How To Amp Up Your Family’s Sushi Game

If you’ve never tried sushi because the idea of raw fish bothers you, it’s time to check your facts. There are many types of western sushi that include cooked fish, and many others that include no meat at all. The more you educate yourself about the different types of sushi available, the more likely you’ll be able to incorporate this age-old dining experience onto your family’s diner table. 


The most common form of sushi that many of us know is maki. Maki is a rolled serving of sushi. The meat and veggies are wrapped in sticky rice and the rice is wrapped in nori, or seaweed. While is is appropriate to eat most sushi with your hands, practicing on maki with chopsticks is a great choice. 

It’s easy to crush things when you start with chopsticks. Sushi should never be smashed or squashed. Nori is slightly sticky; practice holding your pieces of maki just tight enough to hold them over your plate so you feel how much pressure you need to put on your chopsticks. 

If the raw fish thing is really problematic, try a California roll, a Philadelphia roll, or an unagi. All three feature cooked fish, namely steamed crab, smoked salmon and fried freshwater eel. If you’re feeling adventurous, try a spider crab maki; this deep fried maki treat comes with claws at the end and is deliciously flavorful. 


Temaki, or hand roll, must be eaten with the fingers. There is a lot of product inside your temaki; you will want to eat this quickly. The longer it lays, the longer it will have to fall apart and you’ll end up asking for a fork to enjoy the stuffing. You will need to be able to bite completely through the nori to fully enjoy a hand roll; if your teeth don’t meet fully, you may prefer maki. 

Do be careful when judging the spiciness of your filling choice. Spicy salmon is delicious, but depending on your tolerance a little can go a long way. Be aware that sushi is generally made with just a dab of wasabi, or Japanese horseradish. Unless you’ve tried it and really enjoy it, don’t add wasabi to your first bite of a hand roll or a maki roll. 


Sashimi is just the fish; there is no rice on the plate when you order sashimi. Sashimi is only eaten with chopsticks; it’s never finger food. It should be noted that sushi is not cheap. Bargain sushi should be viewed with caution. Because the main ingredients of sushi may need to be flown in each day, it’s worth the money. 

If you really love a particular fish, such as raw salmon or raw tuna, then sashimi is a great way to spend your sushi budget.
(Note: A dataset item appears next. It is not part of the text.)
-- ==== Sys2Proof/Laws/Exec.lean ====
section
/-! SUPPORT. The meaning that `exec` calls for each constructor. -/

namespace Sys2Proof.Machine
You get unadulterated flavor and no rice to fill up your tummy. However, if you’re just starting out, don’t start with sashimi. 
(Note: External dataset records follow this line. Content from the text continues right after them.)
-- ==== Sys2Proof/Laws/Regs.lean ====
section
/-! SUPPORT. Registers, lanes and the issuing gang: what one write of a register does, what a fold of writes over the lanes
of a mask does, and the outcome of each operand form of the vector instructions. -/

set_option Elab.async false

namespace Sys2Proof.Machine

/-! ## The issuing gang -/

theorem withGang_of {s : State} {it : Issue} {g : Gang} (h : Issues s it g) (f : Gang → Issue → Out) :
    withGang s f = f g it := by
  simp only [withGang, h.issuing, h.gang]

theorem gang?_uid {s : State} {u : Nat} {g : Gang} (h : gang? s u = some g) : g.uid = u := by
  have := List.find?_some h
  simpa using this

theorem find_replace (l : List Gang) (u : Nat) (g h : Gang) (hg : l.find? (fun k => k.uid == u) = some g) (hu : h.uid = u) :
    (l.map fun k => if k.uid = h.uid then h else k).find? (fun k => k.uid == u) = some h := by
  induction l with
  | nil => simp at hg
  | cons a r ih =>
    simp only [List.map_cons, List.find?_cons] at hg ⊢
    by_cases ha : a.uid = u
    · have e : a.uid = h.uid := by omega
      simp [e, hu]
    · have e : ¬ a.uid = h.uid := by omega
      have hb : (a.uid == u) = false := by simpa using ha
      rw [if_neg e, hb]
      rw [hb] at hg
      exact ih hg

theorem gang?_withGangState {s : State} {u : Nat} {g h : Gang} (hg : gang? s u = some g) (hu : h.uid = g.uid) :
    gang? (withGangState s h) u = some h :=
  find_replace s.gangs u g h hg (by rw [hu]; exact gang?_uid hg)

theorem setGang_eq (s : State) (h : Gang) : setGang s h = withGangState s h := rfl

/-! ## One register of one lane -/

theorem lane_key {r r' i i' : Nat} (hi : i < 32) (hi' : i' < 32) : r * 32 + i = r' * 32 + i' ↔ r = r' ∧ i = i' := by
  omega

theorem getReg_putReg (g : Gang) {r r' i i' : Nat} (v : Word) (hi : i < 32) (hi' : i' < 32) :
    getReg (putReg g r i v) r' i' = if r' = r ∧ i' = i then v else getReg g r' i' := by
  unfold getReg putReg
  simp only [readK_putK, lane_key hi' hi]

theorem regPoisoned_putReg (g : Gang) {r r' i i' : Nat} (v : Word) (hi : i < 32) (hi' : i' < 32) :
    regPoisoned (putReg g r i v) r' i' = if r' = r ∧ i' = i then false else regPoisoned g r' i' := by
  unfold regPoisoned putReg
  simp only []
  split
  · rename_i h
    have h2 : g.regPoison = [] := by simpa using h
    simp [h2]
  · by_cases e : r' * 32 + i' = r * 32 + i
    · rw [if_pos ((lane_key hi' hi).mp e)]
      simp [e]
    · rw [if_neg fun c => e ((lane_key hi' hi).mpr c)]
      rw [Bool.eq_iff_iff]
      simp [List.mem_filter, e]

theorem rest_putReg (g : Gang) (r i : Nat) (v : Word) :
    { putReg g r i v with regs := g.regs, regPoison := g.regPoison } = g := rfl

/-! ## Writes of one lane -/

/-- The keys of a list of register writes are distinct. -/
def DistinctRegs (l : List (Nat × Word)) : Prop := (l.map (·.1)).Nodup

theorem putWrites_kept (g : Gang) (i : Nat) (hi : i < 32) (l : List (Nat × Word)) (r j : Nat) (hj : j < 32)
    (h : ¬(j = i ∧ r ∈ l.map (·.1))) :
    getReg (putWrites g i l) r j = getReg g r j ∧ regPoisoned (putWrites g i l) r j = regPoisoned g r j := by
  induction l generalizing g with
  | nil => exact ⟨rfl, rfl⟩
  | cons p l ih =>
    have h1 : ¬(j = i ∧ r ∈ l.map (·.1)) := fun c => h ⟨c.1, by simp only [List.map_cons, List.mem_cons]; exact .inr c.2⟩
    have h2 : ¬(r = p.1 ∧ j = i) := fun c => h ⟨c.2, by simp [c.1]⟩
    obtain ⟨e1, e2⟩ := ih (putReg g p.1 i p.2) h1
    simp only [putWrites, List.foldl_cons] at e1 e2 ⊢
    rw [e1, e2, getReg_putReg _ _ hi hj, regPoisoned_putReg _ _ hi hj, if_neg h2, if_neg h2]
    exact ⟨rfl, rfl⟩

theorem putWrites_written (g : Gang) (i : Nat) (hi : i < 32) (l : List (Nat × Word)) (hd : DistinctRegs l) (p : Nat × Word)
    (hp : p ∈ l) : getReg (putWrites g i l) p.1 i = p.2 ∧ regPoisoned (putWrites g i l) p.1 i = false := by
  induction l generalizing g with
  | nil => cases hp
  | cons q l ih =>
    obtain ⟨hn, hd'⟩ := List.nodup_cons.mp hd
    rcases List.mem_cons.mp hp with rfl | hp
    · have h : ¬(i = i ∧ p.1 ∈ l.map (·.1)) := fun c => hn c.2
      obtain ⟨e1, e2⟩ := putWrites_kept (putReg g p.1 i p.2) i hi l p.1 i hi h
      simp only [putWrites, List.foldl_cons] at e1 e2 ⊢
      rw [e1, e2, getReg_putReg _ _ hi hi, regPoisoned_putReg _ _ hi hi]
      simp
    · exact ih (putReg g q.1 i q.2) hd' hp

theorem putWrites_rest (g : Gang) (i : Nat) (l : List (Nat × Word)) :
    { putWrites g i l with regs := g.regs, regPoison := g.regPoison } = g := by
  induction l generalizing g with
  | nil => rfl
  | cons p l ih =>
    have h := ih (putReg g p.1 i p.2)
    simp only [putWrites, List.foldl_cons] at h ⊢
    generalize hx : List.foldl _ _ l = x at h ⊢
    cases x
    simp only [putReg, Gang.mk.injEq] at h
    cases g
    simp_all

/-! ## Writes of the lanes of a mask -/

theorem mem_lanesOf {m : LaneMask} {i : Nat} : i ∈ lanesOf m ↔ i < 32 ∧ m.getLsbD i = true := by
  simp [lanesOf]

theorem nodup_lanesOf (m : LaneMask) : (lanesOf m).Nodup := List.Nodup.filter _ List.nodup_range

theorem foldWrites_kept (ws : Nat → List (Nat × Word)) (ls : List Nat) (hl : ∀ i ∈ ls, i < 32) (g : Gang) (r j : Nat)
    (hj : j < 32) (h : ¬(j ∈ ls ∧ r ∈ (ws j).map (·.1))) :
    getReg (ls.foldl (fun h i => putWrites h i (ws i)) g) r j = getReg g r j ∧
      regPoisoned (ls.foldl (fun h i => putWrites h i (ws i)) g) r j = regPoisoned g r j := by
  induction ls generalizing g with
  | nil => exact ⟨rfl, rfl⟩
  | cons i ls ih =>
    have hi : i < 32 := hl i List.mem_cons_self
    have h1 : ¬(j ∈ ls ∧ r ∈ (ws j).map (·.1)) := fun c => h ⟨List.mem_cons_of_mem _ c.1, c.2⟩
    have h2 : ¬(j = i ∧ r ∈ (ws i).map (·.1)) := fun c => h ⟨by rw [c.1]; exact List.mem_cons_self, by rw [c.1]; exact c.2⟩
    obtain ⟨e1, e2⟩ := ih (fun k hk => hl k (List.mem_cons_of_mem _ hk)) (putWrites g i (ws i)) h1
    obtain ⟨e3, e4⟩ := putWrites_kept g i hi (ws i) r j hj h2
    rw [List.foldl_cons, e1, e2, e3, e4]
    exact ⟨rfl, rfl⟩

theorem foldWrites_written (ws : Nat → List (Nat × Word)) (hd : ∀ i, DistinctRegs (ws i)) (ls : List Nat) (hn : ls.Nodup)
    (hl : ∀ i ∈ ls, i < 32) (g : Gang) (i : Nat) (hi : i ∈ ls) (p : Nat × Word) (hp : p ∈ ws i) :
    getReg (ls.foldl (fun h i => putWrites h i (ws i)) g) p.1 i = p.2 ∧
      regPoisoned (ls.foldl (fun h i => putWrites h i (ws i)) g) p.1 i = false := by
  induction ls generalizing g with
  | nil => cases hi
  | cons k ls ih =>
    obtain ⟨hk, hn'⟩ := List.nodup_cons.mp hn
    have hl' : ∀ i ∈ ls, i < 32 := fun j hj => hl j (List.mem_cons_of_mem _ hj)
    rw [List.foldl_cons]
    by_cases e : i ∈ ls
    · exact ih hn' hl' _ e
    · obtain rfl : i = k := by
        rcases List.mem_cons.mp hi with h | h
        · exact h
        · exact absurd h e
      have hi32 := hl i List.mem_cons_self
      obtain ⟨e1, e2⟩ := foldWrites_kept ws ls hl' (putWrites g i (ws i)) p.1 i hi32 (fun c => e c.1)
      rw [e1, e2]
      exact putWrites_written g i hi32 (ws i) (hd i) p hp

theorem foldWrites_rest (ws : Nat → List (Nat × Word)) (ls : List Nat) (g : Gang) :
    { ls.foldl (fun h i => putWrites h i (ws i)) g with regs := g.regs, regPoison := g.regPoison } = g := by
  induction ls generalizing g with
  | nil => rfl
  | cons i ls ih =>
    have h1 := ih (putWrites g i (ws i))
    have h2 := putWrites_rest g i (ws i)
    rw [List.foldl_cons]
    generalize List.foldl _ (putWrites g i (ws i)) ls = x at h1 ⊢
    generalize putWrites g i (ws i) = y at h1 h2
    cases x; cases y; cases g
    simp_all

/-- What a fold of writes over the executing lanes does. -/
theorem writes_fold (g : Gang) (m : LaneMask) (ws : Nat → List (Nat × Word)) (hd : ∀ i, DistinctRegs (ws i)) :
    Writes g ((lanesOf m).foldl (fun h i => putWrites h i (ws i)) g) m ws where
  written i hi hm p hp := foldWrites_written ws hd _ (nodup_lanesOf m) (fun _ h => (mem_lanesOf.mp h).1) g i
    (mem_lanesOf.mpr ⟨hi, hm⟩) p hp
  kept r i hi h := foldWrites_kept ws _ (fun _ h => (mem_lanesOf.mp h).1) g r i hi
    (fun c => h ⟨(mem_lanesOf.mp c.1).2, c.2⟩)
  rest := foldWrites_rest ws _ g

theorem Writes.uid {g h : Gang} {m : LaneMask} {ws : Nat → List (Nat × Word)} (w : Writes g h m ws) : h.uid = g.uid := by
  have := w.rest
  rw [← this]

/-- The outcome of a fold of writes over the executing lanes. -/
theorem computes_fold {s : State} {it : Issue} {g : Gang} (hi : Issues s it g) (ws : Nat → List (Nat × Word))
    (hd : ∀ i, DistinctRegs (ws i)) :
    Computes s it g (.next (setGang s ((lanesOf (execMask g it)).foldl (fun h i => putWrites h i (ws i)) g))) ws := by
  have w := writes_fold g (execMask g it) ws hd
  exact ⟨_, rfl, gang?_withGangState hi.gang w.uid, w⟩

theorem Computes1.congr {s : State} {it : Issue} {g : Gang} {o : Out} {d : Reg} {f f' : Nat → Word}
    (h : Computes1 s it g o d f) (e : ∀ l, f l = f' l) : Computes1 s it g o d f' := by
  rw [← funext e]
  exact h

theorem Computes2.congr {s : State} {it : Issue} {g : Gang} {o : Out} {d : Reg} {f f' : Nat → DWord}
    (h : Computes2 s it g o d f) (e : ∀ l, f l = f' l) : Computes2 s it g o d f' := by
  rw [← funext e]
  exact h

/-! ## Operand forms -/

theorem distinct1 (r : Nat) (v : Word) : DistinctRegs [(r, v)] := by simp [DistinctRegs]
When considering sashimi vs. nigiri, think of nigiri as an unrolled piece of maki minus the nori. While a maki will include 5 or six pieces, nigiri is generally just two piece of fish, laid over a bit of rice with a smear of wasabi between the fish and the rice. 

A quick tip for folks who love seafood: Do not order your favorite cooked product in the raw form. Seared scallops, for those who love them, are sweet and fatty. Raw scallops are the closest thing to straight up shortening that this scallop fan has ever eaten. If you love deep fried squid, be aware that raw squid is really chewy. 

Is It Safe To DIY Sushi? 

It really depends on your fishmonger. If you don’t have a fishmonger, find one. Grocery store raw fish, unless you live near the water or know that they fly in fish each day, is not a good choice for sushi. If your grocery store does sell sushi, watch the prep process and buy it as soon as you see it get placed in the cooler. 

Be aware that your first rolls will not look like what you find at your favorite sushi restaurant. It actually takes 10 years to become a fully qualified sushi chef in Japan. Unless you’re really ready to invest in the tools and put in the practice time to create tidy rolls. 

All versions of sushi offer a great way to eat clean, fresh fish. If you’ve been eating sushi for a while and find the flavor a bit blah, go to your favorite sushi restaurant for lunch instead of dinner. Your fish will have come off the shipping ice less recently and the flavor will be different. 

Sushi is a nutritious and delicious meal that your family can enjoy together. If your family is new to sushi rolling, consider using cooked meats. Sushi rolling with your family can be a fun and exciting experience for all family members involved, bringing you together for fun and for good health.